[PROVIDED DATA]:
/-- No candidate of the window is longer than the report, and none as long is nearer. -/
theorem bestMatch_longest_nearest (s : State) {e k : Nat} (he : 1 ≤ e) (hic : e ≤ s.ic) (hspan : e ≤ 1023)
    (hk : IsCommonPrefix s.readIn (s.ic - e) s.ic (min 34 (s.inLen - s.ic)) k) :
    k ≤ (bestMatch s).2 ∧ (k = (bestMatch s).2 → 0 < (bestMatch s).2 → (bestMatch s).1 ≤ e) := by
  have hwin : e ≤ windowSize s.ic := Nat.le_min.2 ⟨hic, hspan⟩
  have hcp : commonPrefix s.readIn (s.ic - e) s.ic (matchLimit s) = k := (commonPrefix_spec _ _ _ _).unique hk
  rcases bestMatch_spec s with ⟨hb, hnone⟩ | ⟨d, _, _, hb, _, hbest⟩
  · have hk0 : k = 0 := hcp.symm.trans (hnone e he hwin)
    rw [hb]
    exact ⟨Nat.le_of_eq hk0, fun _ hpos => absurd hpos (Nat.lt_irrefl 0)⟩
  · obtain ⟨hle, hlt⟩ := hbest e he hwin
    rw [hcp] at hle hlt
    rw [hb]
    exact ⟨hle, fun heq _ => Nat.le_of_not_lt fun hnear => Nat.ne_of_lt (hlt hnear) heq⟩

/-- A report with a length is the longest common prefix at a candidate of the window. -/
theorem bestMatch_isCandidate (s : State) (hpos : 0 < (bestMatch s).2) :
    1 ≤ (bestMatch s).1 ∧ (bestMatch s).1 ≤ s.ic ∧ (bestMatch s).1 ≤ 1023 ∧
    IsCommonPrefix s.readIn (s.ic - (bestMatch s).1) s.ic (min 34 (s.inLen - s.ic)) (bestMatch s).2 := by
  rcases bestMatch_spec s with ⟨hb, _⟩ | ⟨d, hd, hwin, hb, _, _⟩
  · rw [hb] at hpos
    exact absurd hpos (Nat.lt_irrefl 0)
  · obtain ⟨hic, hspan⟩ := Nat.le_min.1 hwin
    rw [hb]
    exact ⟨hd, hic, hspan, commonPrefix_spec _ _ _ _⟩

/-- A report without a length is the pair `(0, 0)` (D20). -/
theorem bestMatch_eq_zero_of_length (s : State) (h : (bestMatch s).2 = 0) : bestMatch s = (0, 0) := by
  rcases bestMatch_spec s with ⟨hb, _⟩ | ⟨d, _, _, hb, hpos, _⟩
  · exact hb
  · rw [hb] at h
    exact absurd h (Nat.ne_of_gt hpos)

/-- Settles O31, with the pair of `bestMatch`: it beats every candidate of the window, and is one if it has a length. -/
theorem finderReportsNearestLongestMatch : Obligations.FinderReportsNearestLongestMatch := by
  intro s _
  exact ⟨(bestMatch s).1, (bestMatch s).2, rfl,
    fun _ _ he hic hspan hk => bestMatch_longest_nearest s he hic hspan hk, bestMatch_isCandidate s⟩

/-- Settles O32: a report with a length would be a candidate that starts with the byte at the position. -/
theorem finderWithNoCandidateAnswersZero : Obligations.FinderWithNoCandidateAnswersZero := by
  intro s _ hnone
  have hlen : (bestMatch s).2 = 0 := by
    by_contra hne
    obtain ⟨hd, hic, hspan, hprefix⟩ := bestMatch_isCandidate s (Nat.pos_of_ne_zero hne)
    exact hnone _ hd hic hspan (hprefix.firstByte_eq (Nat.pos_of_ne_zero hne))
  rw [find, bestMatch_eq_zero_of_length s hlen]

end Sys2Proof.Machine
end

section
/-! The selector (42_mode_selector.md R111, R112): its choice by the ranges of the pair it is given, and the selector
step of a running ENCODE by that choice (R113 to R117). -/

namespace Sys2Proof.Machine

/-! ## The choice -/

theorem clamp_of_lt {d len : Nat} (hd : d < 256) (hlen : len ≤ 34) : clamp d len = min len 33 := by
  rw [clamp_eq]
  split <;> omega

theorem clamp_of_le {d : Nat} (hd : 256 ≤ d) (len : Nat) : clamp d len = len := by
  rw [clamp_eq, if_neg (by omega)]

theorem select_eq_near {d len : Nat} (hlen : 2 ≤ len ∧ len ≤ 5) (hd : 1 ≤ d ∧ d ≤ 15) :
    select d len = .near d len := by
  rw [select_eq, if_pos ⟨hlen.1, hd⟩, if_pos hlen.2]

/-- A length of at least 3 that the near form does not carry goes to the far form, clamped. -/
theorem select_eq_far {d len : Nat} (hlen : 3 ≤ len) (hfar : 6 ≤ len ∨ d = 0 ∨ 16 ≤ d) :
    select d len = .far d (clamp d len) := by
  rw [select_eq]
  by_cases hnear : 2 ≤ len ∧ 1 ≤ d ∧ d ≤ 15
  · rw [if_pos hnear, if_neg (by omega)]
  · rw [if_neg hnear, if_pos hlen]

theorem select_eq_lit {d len : Nat} (h : len < 2 ∨ (len = 2 ∧ (d = 0 ∨ 16 ≤ d))) : select d len = .lit := by
  rw [select_eq, if_neg (by omega), if_neg (by omega)]

/-- Settles O33: each clause is one branch of the ordered tests, the far ones with their clamp. -/
theorem selectorChoosesByTheOrderedTests : Obligations.SelectorChoosesByTheOrderedTests := by
  intro d len hle
  refine ⟨?_, ?_, ?_, ?_, select_eq_lit⟩
  · rintro ⟨hmin, hmax, hd⟩
    exact select_eq_near ⟨hmin, hmax⟩ hd
  · rintro ⟨hlen, -, hd⟩
    rw [select_eq_far (by omega) (Or.inl hlen), clamp_of_lt (by omega) hle]
  · rintro ⟨hlen, hfar, hd⟩
    rw [select_eq_far hlen (Or.inr hfar), clamp_of_lt hd hle]
  · rintro ⟨hlen, hd⟩
    rw [select_eq_far hlen (by omega), clamp_of_le hd]

/-- Settles O34, by the choice: a match keeps the finder's displacement and at most its length. -/
theorem selectedMatchesAreSpellable : Obligations.SelectedMatchesAreSpellable := by
  intro s _
  rcases select_cases s with hc | ⟨d, len, hc, hwf, hd, hic, hend, _⟩ | ⟨d, len, hc, hwf, hd, hic, hend, _⟩
  · rw [hc]
    trivial
  · rw [hc]
    exact ⟨hwf, hd, hic, hend⟩
  · rw [hc]
    exact ⟨hwf, hd, hic, hend⟩

/-! ## The step, by the choice -/

theorem step_encode_input {s : State} (hh : s.host = []) (hp : s.phase = .busy .encode) (hlt : s.ic < s.inLen) :
    step s = .next (encodeIteration s) := by
  rw [step_busyEncode s hh hp, encodeStep, if_pos hlt]

theorem step_encode_end {s : State} (hh : s.host = []) (hp : s.phase = .busy .encode) (hle : s.inLen ≤ s.ic) :
    step s = .next (finishEncode s) := by
  rw [step_busyEncode s hh hp, encodeStep, if_neg (Nat.not_lt.2 hle)]

/-- A literal decision emits nothing (R113). -/
theorem encodeIteration_of_lit {s : State} (hc : select (bestMatch s).1 (bestMatch s).2 = .lit) :
    encodeIteration s =
      { s with ic := s.ic + 1, pend := s.pend + 1, mDisp := (bestMatch s).1, mLen := (bestMatch s).2 } := by
  simp only [encodeIteration_eq, stepTokens, stepAdvance, stepPend, hc, emitAll]

/-- A near emission (R114). -/
theorem encodeIteration_of_near {s : State} {d len : Nat}
    (hc : select (bestMatch s).1 (bestMatch s).2 = .near d len) :
    encodeIteration s = { emitAll (pendingTokens s ++ [(true, [nearFlag d len])]) s with
      ic := s.ic + len, pend := 0, mDisp := (bestMatch s).1, mLen := (bestMatch s).2 } := by
  simp only [encodeIteration_eq, stepTokens, stepAdvance, stepPend, hc]

/-- A far emission (R115). -/
theorem encodeIteration_of_far {s : State} {d len : Nat}
    (hc : select (bestMatch s).1 (bestMatch s).2 = .far d len) :
    encodeIteration s = { emitAll (pendingTokens s ++ [(true, [farFlag d len, farLow d])]) s with
      ic := s.ic + len, pend := 0, mDisp := (bestMatch s).1, mLen := (bestMatch s).2 } := by
  simp only [encodeIteration_eq, stepTokens, stepAdvance, stepPend, hc]

/-- Settles O17: the step is a selector step, and a literal decision emits nothing. -/
theorem literalDecisionEmitsNothing : Obligations.LiteralDecisionEmitsNothing := by
  intro s hh hp hlt hc
  rw [step_encode_input hh hp hlt, encodeIteration_of_lit hc]

/-! ## The bytes of a match, as sums of their fields -/

/-- The fields of a near flag byte do not overlap (30_encoding.md R79). -/
theorem nearFlag_eq_ofNat {d len : Nat} (h : nearSpellable d len = true) :
    nearFlag d len = BitVec.ofNat 8 (0x80 + 16 * (len - 2) + d) := by
  have hfields : ∀ d < 16, ∀ l < 4,
      0x80#8 ||| (BitVec.ofNat 8 l <<< 4) ||| BitVec.ofNat 8 d = BitVec.ofNat 8 (0x80 + 16 * l + d) := by decide
  obtain ⟨hd, hmin, hmax⟩ := (nearSpellable_iff d len).1 h
  exact hfields d (by omega) (len - 2) (by omega)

[YOUR TASK]:
From the entries above, return exactly the line containing "select d len = .far d (clamp d len) := by", the line containing "hnear, if_pos hlen]", and all lines between, and nothing else.

[ANSWER BOX]:
    select d len = .far d (clamp d len) := by
  rw [select_eq]
  by_cases hnear : 2 ≤ len ∧ 1 ≤ d ∧ d ≤ 15
  · rw [if_pos hnear, if_neg (by omega)]
  · rw [if_neg hnear, if_pos hlen]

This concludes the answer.